_TASK OBJECTIVE:_
Write out the data below exactly, from its first line to the line containing "(R568, R569). -/", that line included.

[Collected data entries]
○ ○ ○ ○ ○

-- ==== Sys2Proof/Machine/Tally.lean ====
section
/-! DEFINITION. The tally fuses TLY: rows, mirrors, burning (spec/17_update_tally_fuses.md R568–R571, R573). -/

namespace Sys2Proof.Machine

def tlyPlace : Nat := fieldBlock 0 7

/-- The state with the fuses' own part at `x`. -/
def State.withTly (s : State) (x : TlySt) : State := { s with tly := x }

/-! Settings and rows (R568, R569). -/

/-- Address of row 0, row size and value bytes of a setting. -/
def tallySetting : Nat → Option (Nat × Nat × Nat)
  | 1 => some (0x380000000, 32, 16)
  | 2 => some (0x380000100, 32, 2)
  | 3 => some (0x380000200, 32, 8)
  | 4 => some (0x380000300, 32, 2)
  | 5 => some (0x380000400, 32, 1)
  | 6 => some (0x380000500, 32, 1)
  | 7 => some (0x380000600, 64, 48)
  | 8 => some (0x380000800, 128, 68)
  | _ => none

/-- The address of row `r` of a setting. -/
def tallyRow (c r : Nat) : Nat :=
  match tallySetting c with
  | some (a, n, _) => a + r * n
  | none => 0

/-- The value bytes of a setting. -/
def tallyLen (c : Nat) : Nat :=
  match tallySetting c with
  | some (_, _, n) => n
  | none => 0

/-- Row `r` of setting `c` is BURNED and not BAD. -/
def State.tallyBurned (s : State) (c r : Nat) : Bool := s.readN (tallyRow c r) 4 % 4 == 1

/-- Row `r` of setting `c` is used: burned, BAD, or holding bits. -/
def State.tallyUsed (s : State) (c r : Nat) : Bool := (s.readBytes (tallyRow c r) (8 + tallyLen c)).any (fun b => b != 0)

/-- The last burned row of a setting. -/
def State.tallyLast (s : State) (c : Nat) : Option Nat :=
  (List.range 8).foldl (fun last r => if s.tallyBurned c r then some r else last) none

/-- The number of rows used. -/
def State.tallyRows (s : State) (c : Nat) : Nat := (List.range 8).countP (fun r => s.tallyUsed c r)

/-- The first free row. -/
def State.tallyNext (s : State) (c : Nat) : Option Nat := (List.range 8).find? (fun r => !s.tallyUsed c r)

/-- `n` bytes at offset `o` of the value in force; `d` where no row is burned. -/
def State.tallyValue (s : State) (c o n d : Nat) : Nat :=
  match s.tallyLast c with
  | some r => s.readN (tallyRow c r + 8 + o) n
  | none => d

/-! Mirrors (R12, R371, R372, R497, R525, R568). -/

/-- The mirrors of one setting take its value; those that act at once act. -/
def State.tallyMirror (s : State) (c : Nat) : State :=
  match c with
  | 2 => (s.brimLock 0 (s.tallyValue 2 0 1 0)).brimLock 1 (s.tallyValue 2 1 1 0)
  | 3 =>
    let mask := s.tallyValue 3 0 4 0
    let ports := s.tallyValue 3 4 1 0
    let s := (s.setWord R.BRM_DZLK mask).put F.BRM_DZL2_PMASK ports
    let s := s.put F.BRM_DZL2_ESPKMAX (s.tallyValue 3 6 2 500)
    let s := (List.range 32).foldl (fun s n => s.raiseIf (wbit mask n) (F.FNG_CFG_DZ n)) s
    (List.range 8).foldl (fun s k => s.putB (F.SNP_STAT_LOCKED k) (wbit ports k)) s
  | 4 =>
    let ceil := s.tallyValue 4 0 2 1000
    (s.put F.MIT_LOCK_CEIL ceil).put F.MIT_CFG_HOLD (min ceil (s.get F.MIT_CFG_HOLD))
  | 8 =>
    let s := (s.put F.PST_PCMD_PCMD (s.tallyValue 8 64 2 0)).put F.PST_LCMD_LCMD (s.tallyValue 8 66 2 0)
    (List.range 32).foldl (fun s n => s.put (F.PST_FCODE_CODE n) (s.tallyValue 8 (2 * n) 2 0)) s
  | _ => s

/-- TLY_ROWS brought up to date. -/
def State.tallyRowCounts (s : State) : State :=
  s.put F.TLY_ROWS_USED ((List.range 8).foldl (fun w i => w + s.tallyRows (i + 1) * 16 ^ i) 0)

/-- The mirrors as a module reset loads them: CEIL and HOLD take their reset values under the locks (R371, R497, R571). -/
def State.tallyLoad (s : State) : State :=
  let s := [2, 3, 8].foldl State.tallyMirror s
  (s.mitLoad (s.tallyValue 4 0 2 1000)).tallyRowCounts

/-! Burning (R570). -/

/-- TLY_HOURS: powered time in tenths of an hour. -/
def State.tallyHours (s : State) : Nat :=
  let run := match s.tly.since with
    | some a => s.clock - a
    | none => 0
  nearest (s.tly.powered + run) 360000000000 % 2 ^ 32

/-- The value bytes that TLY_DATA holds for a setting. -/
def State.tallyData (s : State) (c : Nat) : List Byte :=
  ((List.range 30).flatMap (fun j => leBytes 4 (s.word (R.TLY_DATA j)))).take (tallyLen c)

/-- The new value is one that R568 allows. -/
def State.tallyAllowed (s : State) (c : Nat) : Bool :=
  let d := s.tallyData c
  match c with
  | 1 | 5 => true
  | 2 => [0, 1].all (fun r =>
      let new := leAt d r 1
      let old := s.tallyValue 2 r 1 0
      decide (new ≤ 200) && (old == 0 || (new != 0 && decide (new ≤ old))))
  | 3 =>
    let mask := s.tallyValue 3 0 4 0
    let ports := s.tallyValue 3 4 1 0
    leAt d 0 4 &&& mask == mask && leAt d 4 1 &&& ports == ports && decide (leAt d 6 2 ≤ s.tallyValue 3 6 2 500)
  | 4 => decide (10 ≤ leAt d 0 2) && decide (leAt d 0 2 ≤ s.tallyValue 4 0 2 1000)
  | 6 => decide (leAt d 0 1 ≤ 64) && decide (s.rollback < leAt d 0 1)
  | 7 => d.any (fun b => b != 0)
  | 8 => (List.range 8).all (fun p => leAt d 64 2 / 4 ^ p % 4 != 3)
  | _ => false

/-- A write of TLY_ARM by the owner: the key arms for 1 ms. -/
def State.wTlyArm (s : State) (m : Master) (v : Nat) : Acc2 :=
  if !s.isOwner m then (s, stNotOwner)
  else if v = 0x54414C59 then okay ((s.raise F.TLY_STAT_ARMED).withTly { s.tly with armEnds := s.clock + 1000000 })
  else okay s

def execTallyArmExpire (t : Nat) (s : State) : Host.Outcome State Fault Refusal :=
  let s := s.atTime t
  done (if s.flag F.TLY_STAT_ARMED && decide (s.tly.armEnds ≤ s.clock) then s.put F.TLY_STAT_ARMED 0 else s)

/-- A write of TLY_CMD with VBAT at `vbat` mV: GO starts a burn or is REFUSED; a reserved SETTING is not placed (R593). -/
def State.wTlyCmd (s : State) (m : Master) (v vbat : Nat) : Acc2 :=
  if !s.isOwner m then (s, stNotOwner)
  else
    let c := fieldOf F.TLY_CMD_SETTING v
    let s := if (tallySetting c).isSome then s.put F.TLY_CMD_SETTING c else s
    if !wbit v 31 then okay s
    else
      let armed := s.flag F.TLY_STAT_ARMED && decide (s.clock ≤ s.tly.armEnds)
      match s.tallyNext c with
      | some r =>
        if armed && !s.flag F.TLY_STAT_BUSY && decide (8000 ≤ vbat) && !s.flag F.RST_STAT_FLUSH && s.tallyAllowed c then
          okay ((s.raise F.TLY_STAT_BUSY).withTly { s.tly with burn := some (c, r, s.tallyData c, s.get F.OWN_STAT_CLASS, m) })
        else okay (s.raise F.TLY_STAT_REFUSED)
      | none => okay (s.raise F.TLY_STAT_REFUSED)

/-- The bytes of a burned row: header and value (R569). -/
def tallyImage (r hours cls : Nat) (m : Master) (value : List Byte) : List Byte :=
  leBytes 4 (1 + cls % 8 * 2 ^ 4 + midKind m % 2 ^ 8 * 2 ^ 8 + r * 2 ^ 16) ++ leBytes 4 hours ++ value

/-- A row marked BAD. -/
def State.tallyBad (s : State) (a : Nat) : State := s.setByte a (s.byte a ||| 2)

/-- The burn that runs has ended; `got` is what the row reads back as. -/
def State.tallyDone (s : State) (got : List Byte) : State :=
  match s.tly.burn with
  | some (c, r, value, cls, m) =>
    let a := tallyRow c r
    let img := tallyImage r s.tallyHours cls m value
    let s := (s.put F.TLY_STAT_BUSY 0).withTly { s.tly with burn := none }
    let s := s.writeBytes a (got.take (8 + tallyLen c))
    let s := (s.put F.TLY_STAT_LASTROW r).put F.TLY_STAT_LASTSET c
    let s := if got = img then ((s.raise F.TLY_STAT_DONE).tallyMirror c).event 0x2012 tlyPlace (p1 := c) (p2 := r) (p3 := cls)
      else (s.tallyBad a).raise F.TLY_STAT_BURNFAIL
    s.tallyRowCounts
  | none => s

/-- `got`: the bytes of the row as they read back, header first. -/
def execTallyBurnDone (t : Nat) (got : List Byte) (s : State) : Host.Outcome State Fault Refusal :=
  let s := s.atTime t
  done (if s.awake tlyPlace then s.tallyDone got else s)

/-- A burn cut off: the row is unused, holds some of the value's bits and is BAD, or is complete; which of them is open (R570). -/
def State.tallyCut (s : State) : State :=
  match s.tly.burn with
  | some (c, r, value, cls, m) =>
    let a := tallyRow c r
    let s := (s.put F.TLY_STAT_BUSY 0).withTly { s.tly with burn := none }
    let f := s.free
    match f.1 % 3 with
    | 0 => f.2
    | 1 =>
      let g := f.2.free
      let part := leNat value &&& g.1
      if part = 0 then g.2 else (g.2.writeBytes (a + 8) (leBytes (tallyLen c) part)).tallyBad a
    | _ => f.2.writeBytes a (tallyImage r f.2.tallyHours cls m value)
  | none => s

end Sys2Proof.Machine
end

○ ○ ○ ○ ○

_OUTPUT OF THE EXERCISE:_
-- ==== Sys2Proof/Machine/Tally.lean ====
section
/-! DEFINITION. The tally fuses TLY: rows, mirrors, burning (spec/17_update_tally_fuses.md R568–R571, R573). -/

namespace Sys2Proof.Machine

def tlyPlace : Nat := fieldBlock 0 7

/-- The state with the fuses' own part at `x`. -/
def State.withTly (s : State) (x : TlySt) : State := { s with tly := x }

/-! Settings and rows (R568, R569). -/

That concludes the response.